There are 232 parishes in the archdiocese and 369 diocesan priests and 16 permanent deacons. The archdiocese has a total of 294 priests and one permanent deacon in religious orders, 199 religious brothers and 1,323 religious sisters.

There is one seminary for diocesan clergy, Corpus Christi College, and three seminaries for religious clergy.

There are 331 Catholic schools in the archdiocese - 256 primary, 69 secondary and six special schools. According to the 1998 census, there were 136,387 students enrolled in Catholic schools in the archdiocese - 77,636 in primary schools and 58,751 in secondary schools.

Within the archdiocese, there are 10 Catholic hospitals, 18 homes for children, 27 for the elderly and 10 for other purposes.

==Sexual abuse cases==

Cases of sexual abuse in the Catholic Church have come to light in recent years involving the Archdiocese of Melbourne as well as many regional Catholic jurisdictions, both in Australia and around the world. Archbishop Denis Hart was cross-examined for three hours at the Parliamentary Inquiry over documents sent to the inquiry by victims and whistleblowers within the archdiocese.

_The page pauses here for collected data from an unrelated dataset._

-- ==== Sys2Proof/Laws/State.lean ====
section
/-!
SUPPORT. What each update of the state leaves alone, one lemma a field, and what it does to the field it changes: no later proof unfolds a record
update. The updates stand in the order of their definitions.
-/

namespace Sys2Proof.Machine

set_option Elab.async false

/-- A field that every round of a fold leaves alone is the same after the fold. -/
theorem foldl_field {α β γ : Type} (p : β → γ) (f : β → α → β) (h : ∀ b x, p (f b x) = p b) (xs : List α) (b : β) : p (xs.foldl f b) = p b := by
  induction xs generalizing b with
  | nil => rfl
  | cons x xs ih => exact (ih _).trans (h _ _)

/-! `State.setCore` changes `cores`. -/
@[simp] theorem State.setCore_agenda (s : State) (k : Core) : (State.setCore s k).agenda = s.agenda := by unfold State.setCore; split <;> rfl
@[simp] theorem State.setCore_turn (s : State) (k : Core) : (State.setCore s k).turn = s.turn := by unfold State.setCore; split <;> rfl
@[simp] theorem State.setCore_fresh (s : State) (k : Core) : (State.setCore s k).fresh = s.fresh := by unfold State.setCore; split <;> rfl
@[simp] theorem State.setCore_threads (s : State) (k : Core) : (State.setCore s k).threads = s.threads := by unfold State.setCore; split <;> rfl
@[simp] theorem State.setCore_cohorts (s : State) (k : Core) : (State.setCore s k).cohorts = s.cohorts := by unfold State.setCore; split <;> rfl
@[simp] theorem State.setCore_issues (s : State) (k : Core) : (State.setCore s k).issues = s.issues := by unfold State.setCore; split <;> rfl
@[simp] theorem State.setCore_groups (s : State) (k : Core) : (State.setCore s k).groups = s.groups := by unfold State.setCore; split <;> rfl
@[simp] theorem State.setCore_kernels (s : State) (k : Core) : (State.setCore s k).kernels = s.kernels := by unfold State.setCore; split <;> rfl
@[simp] theorem State.setCore_launches (s : State) (k : Core) : (State.setCore s k).launches = s.launches := by unfold State.setCore; split <;> rfl
@[simp] theorem State.setCore_ops (s : State) (k : Core) : (State.setCore s k).ops = s.ops := by unfold State.setCore; split <;> rfl
@[simp] theorem State.setCore_uses (s : State) (k : Core) : (State.setCore s k).uses = s.uses := by unfold State.setCore; split <;> rfl
@[simp] theorem State.setCore_mgroups (s : State) (k : Core) : (State.setCore s k).mgroups = s.mgroups := by unfold State.setCore; split <;> rfl
@[simp] theorem State.setCore_cmds (s : State) (k : Core) : (State.setCore s k).cmds = s.cmds := by unfold State.setCore; split <;> rfl
@[simp] theorem State.setCore_cpys (s : State) (k : Core) : (State.setCore s k).cpys = s.cpys := by unfold State.setCore; split <;> rfl
@[simp] theorem State.setCore_monitors (s : State) (k : Core) : (State.setCore s k).monitors = s.monitors := by unfold State.setCore; split <;> rfl
@[simp] theorem State.setCore_msgs (s : State) (k : Core) : (State.setCore s k).msgs = s.msgs := by unfold State.setCore; split <;> rfl
@[simp] theorem State.setCore_replies (s : State) (k : Core) : (State.setCore s k).replies = s.replies := by unfold State.setCore; split <;> rfl
@[simp] theorem State.setCore_rels (s : State) (k : Core) : (State.setCore s k).rels = s.rels := by unfold State.setCore; split <;> rfl
@[simp] theorem State.setCore_walks (s : State) (k : Core) : (State.setCore s k).walks = s.walks := by unfold State.setCore; split <;> rfl
@[simp] theorem State.setCore_mem (s : State) (k : Core) : (State.setCore s k).mem = s.mem := by unfold State.setCore; split <;> rfl
@[simp] theorem State.setCore_pool (s : State) (k : Core) : (State.setCore s k).pool = s.pool := by unfold State.setCore; split <;> rfl
@[simp] theorem State.setCore_saved (s : State) (k : Core) : (State.setCore s k).saved = s.saved := by unfold State.setCore; split <;> rfl
@[simp] theorem State.setCore_faultRecs (s : State) (k : Core) : (State.setCore s k).faultRecs = s.faultRecs := by unfold State.setCore; split <;> rfl
@[simp] theorem State.setCore_ctxs (s : State) (k : Core) : (State.setCore s k).ctxs = s.ctxs := by unfold State.setCore; split <;> rfl
@[simp] theorem State.setCore_amsgs (s : State) (k : Core) : (State.setCore s k).amsgs = s.amsgs := by unfold State.setCore; split <;> rfl
@[simp] theorem State.setCore_queues (s : State) (k : Core) : (State.setCore s k).queues = s.queues := by unfold State.setCore; split <;> rfl
@[simp] theorem State.setCore_bulks (s : State) (k : Core) : (State.setCore s k).bulks = s.bulks := by unfold State.setCore; split <;> rfl
@[simp] theorem State.setCore_kiln (s : State) (k : Core) : (State.setCore s k).kiln = s.kiln := by unfold State.setCore; split <;> rfl
@[simp] theorem State.setCore_dev (s : State) (k : Core) : (State.setCore s k).dev = s.dev := by unfold State.setCore; split <;> rfl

Hart regretted the "slow start" made in the process of resolving complaints and investigating instances of abuse but "st[ood] by what [they] did since 1996 nevertheless".

The inquiry's report was due to be delivered to the Victorian parliament in September 2013.

In May 2020, newly disclosed portions of the Royal Commission into Institutional Responses to Child Sexual Abuse report, which was originally published in redacted form in December 2017, revealed that priests and clergy staff accused of abusing children within the Archdiocese of Melbourne were sometimes "dealt with" by being transferred to other parishes.